Он знал, что не силах создать даже единственного волоса на голове и ногтя на мизинце и что всю свою жизнь только рушил живую человеческую плоть, считая себя вправе переделывать людей по собственному представлению о справедливости, железом переделывая каждого живого в мертвого и никогда наоборот.
Он не изверился, что воевать — его единственный, с рождения заложенный в нем смысл. Он понимал, что поутру, еще до света опять подымет свою лаву и станет виной еще многих смертей, но все же еще верил, что однажды сможет стать причиной чьей-то жизни, вернее защитой, покровом ее, — что даже убивающей рукой его однажды будет двигать не сила непризнания чьего-то права жить, а сила его ненависти к тем, кто отбирает человеческую жизнь. Он будто начал понимать, что при его предназначении такая ненависть и есть любовь — и без нее он все равно что уже мертв.
LXVIII
Ноябрь 1920-го, Севастополь
Давил ветер с моря. Кипящая прорва ломила в гранитную дамбу, подымалась стеною и рушилась, откатывала и взметалась снова, с безнадежным, но и бесконечным упорством.

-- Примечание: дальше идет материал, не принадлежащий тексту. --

-- ==== Sys2Proof/Laws/Effects/Parures.lean ====
section
/-! SUPPORT. Sys2Proof/Laws/Effects/Parures.lean: lemmas on what the commands of the statements on parures leave. -/

set_option linter.unusedSimpArgs false
set_option linter.unnecessarySimpa false
set_option linter.unusedVariables false

namespace Sys2Proof.Machine
open Sys2Proof

theorem reserveLoad_slot {u s1 : State} {k : Nat} {p : Parure} {header : List Byte} (h : reserveLoad u k p header = some s1) :
    ∃ q : Parure, s1 = { u with parures := u.parures.set k q } ∧ q.state = p.state ∧ q.handle = p.handle ∧ q.cmd = p.cmd ∧ q.headerDue = false := by
  unfold reserveLoad at h
  dsimp only at h
  split at h
  · exact absurd h (by simp)
  · rw [Option.map_eq_some_iff] at h
    obtain ⟨a, -, h⟩ := h
    exact ⟨_, h.symm, rfl, rfl, rfl, rfl⟩

theorem fetchLoad_facts (u : State) (k : Nat) (p : Parure) (n : Nat) : (fetchLoad u k p n).hif = u.hif ∧ (fetchLoad u k p n).parures = u.parures ∧
    ∃ d ∈ allDescs (fetchLoad u k p n), d.purpose = .parure k ∧ d.op = 6 ∧ d.units = max 1 n :=
  ⟨(fetchLoad_steady _ _ _ _).only .hif (by decide), (fetchLoad_steady _ _ _ _).only .parures (by decide), _, submit_held u _, rfl, rfl, rfl⟩

theorem endBadLoad_facts {s u : State} {k : Nat} {p : Parure} {st n : Nat} {c : HCmd} (hh : u.hif = s.hif) (hn : u.now = s.now) (hf : findCmd s p.cmd = some c)
    (ho : completed s p.cmd = false) : (endBadLoad u k p st n).parures.get? k = none ∧ answers s (endBadLoad u k p st n) c st 0 n := by
  unfold endBadLoad
  refine ⟨?_, ?_⟩
  · have : (completeId { u with parures := u.parures.erase k } p.cmd st 0 n 0).parures = u.parures.erase k := (completeId_steady _ _ _ _ _ _).only .parures (by decide)
    rw [this, tab_get_erase_same]
  · exact completeId_answers (by unfold findCmd at hf ⊢; rw [show ({ u with parures := u.parures.erase k } : State).hif = s.hif from hh]; exact hf)
      (by rw [show ({ u with parures := u.parures.erase k } : State).hif = s.hif from hh]) hn (by rw [findCmd_id hf]; exact ho)

end Sys2Proof.Machine
end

В непроницаемо-холодном предрассветье туманно проступали силуэты, неведомые призраки у тьмы, очерчивались резче и вот уж становились кораблями, впаянными в неоглядную свинцовую ширь. Последним оплотом земного, всей жизни казался дредноут «Генерал Алексеев», вознесший свои мачты над простором, как великанские распятия над водами Всемирного потопа. Железный «Генерал Корнилов» отточенным форштевнем резал волны, как утес. Вытаивали из невидья этажерчатые, похожие на сплющенные пагоды, колесные махины пароходов, трехтрубные эсминцы, ледоколы, тральщики, буксиры, протяжные, как пристани, «елпидифоры».
В Стрелецкой, Карантинной, Южной бухте застыли они, как плавучие жертвенные алтари, распустили по небу дымы погребальных костров: вся тоска безысходного гона, вся звериная цепкость надежд, и проклятия все, и молитвы — в трубу, в безучастно-слепую, мертво-серую высь.

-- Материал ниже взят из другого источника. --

-- ==== Sys2Proof/Tests/Slice0.lean ====
section
/-!
SUPPORT. Sys2Proof/Tests/Slice0.lean: tests of the model: for each check of WellFormed a command that it refuses, worked examples of the spec, and for each clause of
an obligation that has hypotheses a named theorem (test_meets_<obligation>_<clause>) that shows a state and operands meeting all of them together.
-/

namespace Sys2Proof.Tests
open Sys2Proof Sys2Proof.Machine
set_option Elab.async false

theorem test_wellFormed_refuses_header : wellFormed (.loadParure 0 [0#8]) = false := by decide

/-- A DESCRIBE header is 256 bytes or absent, a parure slot is below 16, a ring below 1,024, a descriptor 64 bytes. -/
theorem test_wellFormed_refuses_rings : [Instr.loadParure 0 [0#8], .parureCopyDone 16 [], .sqTail 1024 0, .cqHead 1024 0, .ack 1024 [], .slotSel 1024 0 [],
    .slotApertureWrite 1024 0 [], .completionPost 1024, .coalTimeExpiry 1024, .descriptorFetch 1024 (List.replicate 64 0#8), .descriptorFetch 0 []].all
    (fun c => !wellFormed c) = true := by decide
/-- Key slots and tenants, link widths and generations, sensors, set-up results. -/
theorem test_wellFormed_refuses_platform : [Instr.keyInstall 2 0, .keyInstall 0 1024, .keySelect 2 0, .keyDeselect 0 1024, .linkTraining 5 1 0 false,
    .linkTraining 4 0 0 false, .linkTraining 4 7 0 false, .linkTraining 4 1 3 false, .linkTraining 4 6 0 false, .linkTraining 4 5 0 true, .thermalSample [25],
    .analogThermtrip 24, .settingStartDone [true] [none, none, none, none] true, .settingStartDone (List.replicate 8 true) [] true].all
    (fun c => !wellFormed c) = true := by decide
/-- Ports, flits and enumeration words. -/
theorem test_wellFormed_refuses_links : [Instr.portTrained 8 4 0 0, .portTrained 0 5 0 0, .portTrained 0 4 64 0, .portTrained 0 4 0 8, .portDown 8, .flitReceive 0 [],
    .flitReceive 8 (List.replicate 532 0#8), .flitForward 8, .delayMeasure 8 0, .enumWordReceive 4294967296].all (fun c => !wellFormed c) = true := by decide +kernel
/-- Job classes, lanes, words with bits in error, cells, window halves, test results. -/
theorem test_wellFormed_refuses_tiles : [Instr.jobReady 4 0, .tileCommit 0 2 [] [], .tileCommit 0 0 [] [(2 ^ 23, 1)], .tileCommit 0 0 [(2 ^ 24, 1)] [],
    .tileCommit 0 0 [] [(0, 2 ^ 144)], .tileCommit 0 0 [(0, 2 ^ 144)] [], .tileFault 0 2 [] [] [], .tileFault 0 0 [{ cell := 128, pos := 0, lane := 0, diff := 1, exp := 0 }] [] [],
    .tileFault 0 0 [] [(128, 0#32, 0#32)] [], .tileFault 0 0 [] [] [128], .mapEpochCommit [32768], .meshMessageReceive 144 0, .windowFillDone 2 [],
    .windowFillDone 0 [(2 ^ 23, 1)], .windowFillDone 0 [(0, 2 ^ 144)], .bistDone [], .spareRetest []].all (fun c => !wellFormed c) = true := by decide +kernel
/-- Stacks, Courier words, search units. -/
theorem test_wellFormed_refuses_stores : [Instr.replicaPromoteDone 0 8, .replicaEvictStart 0 8, .replicaEvictCommit 0 8, .courierPacketSelect [(256, 1)],
    .courierPacketSelect [(0, 2 ^ 144)], .instackCopyDone 8, .hbmScrub 8 0 [], .hbmScrub 0 1 [(4294967295, 1)], .hbmScrub 0 0 [(0, 2 ^ 144)], .walkStart 8, .walkDone 8].all
    (fun c => !wellFormed c) = true := by decide +kernel
/-- Bays, the channels of a coffer, the sources of a cooperative detach. -/
theorem test_wellFormed_refuses_bays : [Instr.bayPowerOn 4 [] [], .bayIdent 4 true (List.replicate 16 { dies := 1, pageBytes := 16384, spareBytes := 2048, pages := 1, blocks := 1, slcUs := none }),
    .bayIdent 0 true [], .mountDone 4, .cofferRemoval 4, .cooperativeDetach 4 0, .cooperativeDetach 0 3, .detachRetry 4, .detachDone 4, .extentSeal 4 0,
    .programFail 4 0 0 0, .programFail 0 16 0 0, .blockEraseDone 4 true, .garbageCollection 4, .wearLevel 4, .patrolRead 4 0 0 0 false, .journalCheckpoint 4,
    .cofferCounterWrite 4, .programStatusPass 4].all (fun c => !wellFormed c) = true := by decide
/-- The worked example of 02 R46: byte 181 holds the digits of 0, −1, +1, −1, +1. -/
theorem test_ternary_byte_example : (List.range 5).map (elemAt .ternary [0xB5#8]) = [1, 0, 2, 0, 2] := by decide
/-- The worked example of 02 R51 and R53: one rounding of 16,777,217.5 gives 16,777,218. -/
theorem test_one_rounding_example : addBlock false 0x4B800000#32
    { scale := .fin false 1 0, elems := [.fin false 1 0, .fin false 1 0, .fin true 1 0] } { scale := .fin false 1 0, elems := [.fin false 1 0, .fin false 1 0, .fin false 1 (-1)] }
    = 0x4B800001#32 := by decide +kernel
/-- The worked example of 02 R69: 5.0, 0.3 and −2.6 go to 4, 0.5 and −3 under scale byte 0x7F. -/
theorem test_mxfp4_block_example : toMx .e2m1 ([0x40A00000#32, 0x3E99999A#32, 0xC0266666#32] ++ List.replicate 29 0#32) = (0x7F, [6, 1, 13] ++ List.replicate 29 0) := by
  decide +kernel
/-- The worked example of 02 R72: the counter words of a draw at node 5. -/
theorem test_counter_words_example : drawWord 0x0123456789ABCDEF 0x000000010000002A 2 5 0 = (philox 0x0123456789ABCDEF 0x2A 0x02050001 0 0).getD 0 0 := by decide +kernel
/-- The worked example of 13 R480: the check symbols of a word whose symbol 17 is 1; with bit 68 read as 0 the reader restores it. -/
theorem test_codeword_example : encode (2 ^ 68) = 2 ^ 68 + 0x6313 * 2 ^ 128 ∧ classify (0x6313 * 2 ^ 128) = .corrected (encode (2 ^ 68)) := by decide +kernel
/-- The worked example of 19 R716: the enumeration word that position 5 sends. -/
theorem test_enumeration_word_example : enumWord 5 = 0xA500069A := by decide +kernel
/-- The worked example of 06 R221: target widths as ACC_AVG falls. -/
theorem test_width_example : [448, 392, 343, 301, 264, 233].map (fun a => targetWidth { wMin := 2, wMax := 8, accAvg := a }) = [7, 6, 6, 5, 5, 4] := by decide

/-- A descriptor of 64 bytes from (offset, length, value) fields. -/
def dsc (fields : List (Nat × Nat × Nat)) : List Byte := mkMsg 0 fields

/-- A device that serves commands. -/
def up : State :=
  { lan := { power := .active, coreUp := true, pgAt := none, perst := false, committed := true, phase := .running }
    hif := { mode := .up, linkUp := true, fetchEn := true }
    lpe := { mode := .ready, epoch := 1 }
    ory := { halt := false, enable := true }
    ast := { enable := true }
    smp := { enable := true }
    fil := { enable := true }
    stm := { enable := true }
    cur := { enable := true }
    eph := { enable := true }
    now := 1000000 }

Ветер воет, тот ветер, который угоняет воду из заливов, осушая их за ночь, за час, проходимыми делая плавни, болота, а завтра пригоняет ее вспять, а может и не завтра, может слишком поздно — это как судит Бог, помогая тебе ли, твоему ли врагу… и если осушает вдруг Сиваш, то значит, отвернулся от тебя, давая и безбожникам прорваться к тебе в тыл за узким перешейком. А может быть, всесильна — рабочая, мужичья вся Россия, идущая, как этот океан, с нечеловеческим упорством, с бесконечным терпением.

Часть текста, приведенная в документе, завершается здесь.